This tutorial will introduce the FoLiA python library, part of PyNLPl. The FoLiA library provides an Application Programming Interface for the reading, creation and manipulation of FoLiA XML documents.
Prior to reading this document, it is highly recommended to first read to FoLiA documentation itself and familiarise yourself with the format and underlying paradigm.
Any script that uses FoLiA starts with the import:
from pynlpl.formats import folia
Subsequently, a document can be read from file and into memory as follows:
doc = folia.Document(file="/path/to/document.xml")
This returns an instance that holds the entire document.
Once you have loaded a document, all data is available for you to read and manipulate as you see fit. We will first illustrate some simple use cases:
You may want to simply print all (plain) text contained in the document, which is as easy as:
print doc
Alternatively, you can obtain a string representation of all text:
text_u = unicode(doc) #unicode instance
text = str(doc) #UTF-8 encoded
For any subelement of the document, you can obtain its text in the same fashion.
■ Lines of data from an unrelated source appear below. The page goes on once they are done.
/-- Eight bytes of a staged key. -/
def keyHalf (k : BitVec 128) (high : Bool) (w : Word) : BitVec 128 :=
  if high then BitVec.ofNat 128 (k.toNat % 2 ^ 64 + 2 ^ 64 * w.toNat) else BitVec.ofNat 128 (k.toNat / 2 ^ 64 * 2 ^ 64 + w.toNat)

/-- A store to a staged transmit key (R380, R391). -/
def stageTx (x : Port) (high : Bool) (w : Word) : Port :=
  { x with txnew := keyHalf x.txnew high w, txst := x.txst || high }

/-- A store to a staged receive key: the port then tells the sending end (R391). -/
def stageRx (x : Port) (high : Bool) (w : Word) : Port :=
  { x with rxnew := keyHalf x.rxnew high w, rxst := x.rxst || high,
           ctl := if high then x.ctl ++ [(word (3 * 2 ^ 56), 0)] else x.ctl }

/-! ### Routes (R387, R397, R398) -/

/-- Where a link packet leaves a cube (R398): by a port on a virtual channel, it has to wait, or it has no route. -/
inductive Leave where
  | by' (port vc : Nat)
  | wait
  | gone
  deriving DecidableEq, Repr

/-- The route entry of a physical cube. -/
def State.route (s : State) (d : Nat) : Word := tgetD s.routes d 0

/-- The ordered route (R398): the entry's port, on vc 1 behind a dateline; while the old route empties, packets wait. -/
def orderedRoute (s : State) (d vc : Nat) (fallback : Bool) : Leave :=
  let w := s.route d
  if !bit w 63 then .gone
  else if s.reroute.any fun r => r.dest == d then .wait
  else .by' (bits w 62 59) (if bit w 58 || fallback then 1 else vc)

/-- Credit of a port for a class. -/
def Port.creditOf (x : Port) (cls : Nat) : Nat := tgetD x.credit cls 0

/-- The retry store of a port can take a packet (R401). -/
def storeRoom (x : Port) : Bool := decide ((x.store.filter fun r => !r.query).length < 2048)

/-- The adaptive route (R398): of the permitted ports that are up, the one with the most credit for the class, the lowest
number on a tie; a packet that is new here needs room in the port's retry store as well (R401). -/
def adaptivePort (s : State) (d ucls : Nat) (new : Bool) : Option Nat :=
  let w := s.route d
  ((List.range 16).filter fun p =>
    bit w (42 + p) && (s.port p).state == 3 && 0 < (s.port p).creditOf ucls && (!new || storeRoom (s.port p))).foldl
    (fun best p => match best with
      | none => some p
      | some b => if (s.port b).creditOf ucls < (s.port p).creditOf ucls then some p else some b) none

/-- Where a packet of an ordering class leaves; `late` says that it has waited 256 cycles for the adaptive route (R398), `new` that
this cube is its source and has not sent it yet. -/
def leaveBy (s : State) (d ord ucls vc : Nat) (late new : Bool) : Leave :=
  if !bit (s.route d) 63 then .gone
  else if ord == 1 then
    match adaptivePort s d ucls new with
    | some p => .by' p vc
    | none => if late then orderedRoute s d vc true else .wait
  else orderedRoute s d vc false

/-- A halt-tree request goes ahead of everything (R410). -/
def LinkPkt.ahead (p : LinkPkt) : Bool := p.typ == 8 && p.ord == 2 && p.tree == 0

/-- A packet joins the queues of a port, halt-tree requests before the others (R385, R410). -/
def enqueue (s : State) (p : Nat) (l : LinkPkt) : State :=
  s.modPort p fun x => { x with
    outq := if l.ahead then x.outq.takeWhile LinkPkt.ahead ++ [l] ++ x.outq.dropWhile LinkPkt.ahead else x.outq ++ [l] }

/-- An ordered packet that is sent again goes ahead of the later ordered packets of this cube for its destination (R402). -/
def enqueueAgain (s : State) (p : Nat) (l : LinkPkt) : State :=
  let before (q : LinkPkt) : Bool :=
    q.ord != 0 || q.dcube != l.dcube || q.scube != l.scube || decide (q.since < l.since) ||
      (q.since == l.since && q.sport == l.sport && decide (q.pid < l.pid))
  s.modPort p fun x => { x with outq := x.outq.takeWhile before ++ [l] ++ x.outq.dropWhile before }

/-- Send a receipt or a notice that has been made out, if its route lets it leave. -/
def noticeOut (s : State) (l : LinkPkt) : Option State :=
  match leaveBy s l.dcube 0 2 0 false false with
  | .by' p vc => if (s.port p).state == 5 then none else some (enqueue s p (l.moved vc 0))
  | _ => none

/-- Send a receipt or a notice for a packet to its source gateway (R401, R402): in the system class, ordered, itself not
retried (log 44). Where it has no route yet it waits for one. -/
def sendNotice (s : State) (typ : Nat) (l : LinkPkt) : State :=
  let n : LinkPkt := ⟨linkHdr0 l.scube 0 s.physical 0 0 0 0 typ, linkHdr1 l.pid 0 0 0 l.sport, [], 2, s.time⟩
  (noticeOut s n).getD { s with notices := s.notices ++ [n] }

/-- The first receipt or notice that now has a route leaves. -/
def noticeRetry (s : State) : Option State :=
  s.notices.findSome? fun n => (noticeOut s n).map fun s1 => { s1 with notices := s1.notices.erase n }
A document instance has an index which you can use to grab any of its sub elements by ID. Querying using the index proceeds similar to using a python dictionary:
word = doc['example.p.3.s.5.w.1']
print word
Usually you do not know in advance the ID of the element you want, or you want multiple elements. There are some methods of iterating over certain elements using the FoLiA library.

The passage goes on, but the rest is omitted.